Step 2: Legally notifying your spouse
Divorce is, in actuality, a lawsuit between you and your spouse. As such, you must fulfill certain legal requirements, including notification of your spouse that a legal action is being taken against them. During the divorce process, this notification is called Service of Process and involves delivering copies of the Complaint for Divorce and the appropriate supporting documents to your spouse within a legally defined period of time.
You may fulfill this Mississippi legal requirement in one of the following ways:
- In person— Mississippi allows anyone who is not a minor nor a party to the lawsuit to serve the divorce papers in person. Your spouse must sign the Acknowledgment Receipt which must then be filed with the court. If your spouse does not accept the notice, you may use the sheriff to serve notice in person.
- By mail—You may complete Service of Process by sending the papers via mail, but your spouse must sign the return receipt and return it to you so that it may be filed with the court.
- By publication—If you are unable to locate your spouse, you may petition the court to serve notice by publication. If the court approves, then you must post notice of the divorce in a county newspaper for at least three weeks. Thirty days after the initial publication, you will have officially completed the process service requirement.
Once Service of Process has been completed, the court will decide how long your spouse has to respond to the petition or lose the right to be heard in court.
A failure to respond to the Complaint for Divorce may force the judge to assume that the respondent is waiving their right to be heard. The court will consider the respondent in default and probably grant the plaintiff all or almost all that they are seeking in the Complaint for Divorce.
If your spouse does not wish to contest the divorce, you and your spouse must file a Joint Complaint for Divorce with the court; in the case of a joint filing, there is no requirement for Service of Process. Alternatively, if a Complaint is served, the respondent must submit a written Waiver of Process allowing the divorce to proceed without dispute.

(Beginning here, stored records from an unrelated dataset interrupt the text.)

-- ==== Sys2Proof/Laws/State.lean ====
section
/-! SUPPORT. One lemma per field per named update of State: what the update leaves in the field, true by
`rfl`. -/

namespace Sys2Proof.Laws

open Sys2Proof Sys2Proof.Machine

/-! ## respond -/

@[simp] theorem respond_cfg (st : Status) (data : Word) (out : Payload) (s : State) :
    (respond st data out s).cfg = s.cfg := rfl

@[simp] theorem respond_state (st : Status) (data : Word) (out : Payload) (s : State) :
    (respond st data out s).state = s.state := rfl

@[simp] theorem respond_tx (st : Status) (data : Word) (out : Payload) (s : State) :
    (respond st data out s).tx = s.tx := rfl

@[simp] theorem respond_rx (st : Status) (data : Word) (out : Payload) (s : State) :
    (respond st data out s).rx = s.rx := rfl

@[simp] theorem respond_rate (st : Status) (data : Word) (out : Payload) (s : State) :
    (respond st data out s).rate = s.rate := rfl

@[simp] theorem respond_mute (st : Status) (data : Word) (out : Payload) (s : State) :
    (respond st data out s).mute = s.mute := rfl

@[simp] theorem respond_volume (st : Status) (data : Word) (out : Payload) (s : State) :
    (respond st data out s).volume = s.volume := rfl

@[simp] theorem respond_outActive (st : Status) (data : Word) (out : Payload) (s : State) :
    (respond st data out s).outActive = s.outActive := rfl

@[simp] theorem respond_inActive (st : Status) (data : Word) (out : Payload) (s : State) :
    (respond st data out s).inActive = s.inActive := rfl

@[simp] theorem respond_cfsc (st : Status) (data : Word) (out : Payload) (s : State) :
    (respond st data out s).cfsc = s.cfsc := rfl

@[simp] theorem respond_sampleOffset (st : Status) (data : Word) (out : Payload) (s : State) :
    (respond st data out s).sampleOffset = s.sampleOffset := rfl

@[simp] theorem respond_dwso (st : Status) (data : Word) (out : Payload) (s : State) :
    (respond st data out s).dwso = s.dwso := rfl

@[simp] theorem respond_dwOk (st : Status) (data : Word) (out : Payload) (s : State) :
    (respond st data out s).dwOk = s.dwOk := rfl

@[simp] theorem respond_corrInterval (st : Status) (data : Word) (out : Payload) (s : State) :
    (respond st data out s).corrInterval = s.corrInterval := rfl

@[simp] theorem respond_corrCounter (st : Status) (data : Word) (out : Payload) (s : State) :
    (respond st data out s).corrCounter = s.corrCounter := rfl

@[simp] theorem respond_wfc (st : Status) (data : Word) (out : Payload) (s : State) :
    (respond st data out s).wfc = s.wfc := rfl

@[simp] theorem respond_corrPending (st : Status) (data : Word) (out : Payload) (s : State) :
    (respond st data out s).corrPending = s.corrPending := rfl

@[simp] theorem respond_bphase (st : Status) (data : Word) (out : Payload) (s : State) :
    (respond st data out s).bphase = s.bphase := rfl

@[simp] theorem respond_batchMode (st : Status) (data : Word) (out : Payload) (s : State) :
    (respond st data out s).batchMode = s.batchMode := rfl

@[simp] theorem respond_bb (st : Status) (data : Word) (out : Payload) (s : State) :
    (respond st data out s).bb = s.bb := rfl

@[simp] theorem respond_flags (st : Status) (data : Word) (out : Payload) (s : State) :
    (respond st data out s).flags = s.flags := rfl

@[simp] theorem respond_ovfCount (st : Status) (data : Word) (out : Payload) (s : State) :
    (respond st data out s).ovfCount = s.ovfCount := rfl

@[simp] theorem respond_unfCount (st : Status) (data : Word) (out : Payload) (s : State) :
    (respond st data out s).unfCount = s.unfCount := rfl

@[simp] theorem respond_port (st : Status) (data : Word) (out : Payload) (s : State) :
    (respond st data out s).port = s.port := rfl

@[simp] theorem respond_reply (st : Status) (data : Word) (out : Payload) (s : State) :
    (respond st data out s).reply =
      some { status := st, data := data, out := out, wake := false } :=
  rfl

/-! ## respondWake -/

@[simp] theorem respondWake_cfg (out : List Word) (s : State) :
    (respondWake out s).cfg = s.cfg := rfl

@[simp] theorem respondWake_state (out : List Word) (s : State) :
    (respondWake out s).state = s.state := rfl

@[simp] theorem respondWake_tx (out : List Word) (s : State) : (respondWake out s).tx = s.tx := rfl

@[simp] theorem respondWake_rx (out : List Word) (s : State) : (respondWake out s).rx = s.rx := rfl

@[simp] theorem respondWake_rate (out : List Word) (s : State) :
    (respondWake out s).rate = s.rate := rfl

@[simp] theorem respondWake_mute (out : List Word) (s : State) :
    (respondWake out s).mute = s.mute := rfl

@[simp] theorem respondWake_volume (out : List Word) (s : State) :
    (respondWake out s).volume = s.volume := rfl

@[simp] theorem respondWake_outActive (out : List Word) (s : State) :
    (respondWake out s).outActive = s.outActive := rfl

@[simp] theorem respondWake_inActive (out : List Word) (s : State) :
    (respondWake out s).inActive = s.inActive := rfl

@[simp] theorem respondWake_cfsc (out : List Word) (s : State) :
    (respondWake out s).cfsc = s.cfsc := rfl

@[simp] theorem respondWake_sampleOffset (out : List Word) (s : State) :
    (respondWake out s).sampleOffset = s.sampleOffset := rfl

@[simp] theorem respondWake_dwso (out : List Word) (s : State) :
    (respondWake out s).dwso = s.dwso := rfl

@[simp] theorem respondWake_dwOk (out : List Word) (s : State) :
    (respondWake out s).dwOk = s.dwOk := rfl

@[simp] theorem respondWake_corrInterval (out : List Word) (s : State) :
    (respondWake out s).corrInterval = s.corrInterval := rfl

@[simp] theorem respondWake_corrCounter (out : List Word) (s : State) :
    (respondWake out s).corrCounter = s.corrCounter := rfl

@[simp] theorem respondWake_wfc (out : List Word) (s : State) :
    (respondWake out s).wfc = s.wfc := rfl

@[simp] theorem respondWake_corrPending (out : List Word) (s : State) :
    (respondWake out s).corrPending = s.corrPending := rfl

@[simp] theorem respondWake_bphase (out : List Word) (s : State) :
    (respondWake out s).bphase = s.bphase := rfl

@[simp] theorem respondWake_batchMode (out : List Word) (s : State) :
    (respondWake out s).batchMode = s.batchMode := rfl

@[simp] theorem respondWake_bb (out : List Word) (s : State) : (respondWake out s).bb = s.bb := rfl

@[simp] theorem respondWake_flags (out : List Word) (s : State) :
    (respondWake out s).flags = s.flags := rfl

@[simp] theorem respondWake_ovfCount (out : List Word) (s : State) :
    (respondWake out s).ovfCount = s.ovfCount := rfl

@[simp] theorem respondWake_unfCount (out : List Word) (s : State) :
    (respondWake out s).unfCount = s.unfCount := rfl

@[simp] theorem respondWake_port (out : List Word) (s : State) :
    (respondWake out s).port = s.port := rfl

@[simp] theorem respondWake_reply (out : List Word) (s : State) :
    (respondWake out s).reply =
      some { status := .ok, data := 0, out := .words out, wake := true } :=
  rfl

/-! ## raise -/

@[simp] theorem raise_cfg (c : Cause) (s : State) : (raise c s).cfg = s.cfg := rfl

@[simp] theorem raise_state (c : Cause) (s : State) : (raise c s).state = .needsReset := rfl

@[simp] theorem raise_tx (c : Cause) (s : State) : (raise c s).tx = s.tx := rfl

@[simp] theorem raise_rx (c : Cause) (s : State) : (raise c s).rx = s.rx := rfl

@[simp] theorem raise_rate (c : Cause) (s : State) : (raise c s).rate = s.rate := rfl

@[simp] theorem raise_mute (c : Cause) (s : State) : (raise c s).mute = s.mute := rfl

@[simp] theorem raise_volume (c : Cause) (s : State) : (raise c s).volume = s.volume := rfl

@[simp] theorem raise_outActive (c : Cause) (s : State) : (raise c s).outActive = s.outActive := rfl

@[simp] theorem raise_inActive (c : Cause) (s : State) : (raise c s).inActive = s.inActive := rfl

@[simp] theorem raise_cfsc (c : Cause) (s : State) : (raise c s).cfsc = s.cfsc := rfl

@[simp] theorem raise_sampleOffset (c : Cause) (s : State) :
    (raise c s).sampleOffset = s.sampleOffset := rfl

@[simp] theorem raise_dwso (c : Cause) (s : State) : (raise c s).dwso = s.dwso := rfl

If your spouse files an Answer in response to the Complaint for Divorce that denies some or all of the allegations, then the judge will order a trial. There may be several hearings and legal proceedings that fulfill various legal requirements, so you may need an attorney to offer legal counsel. There may be evidence requests by both parties, witness interviews, and negotiations that could prove costly to you personally and financially.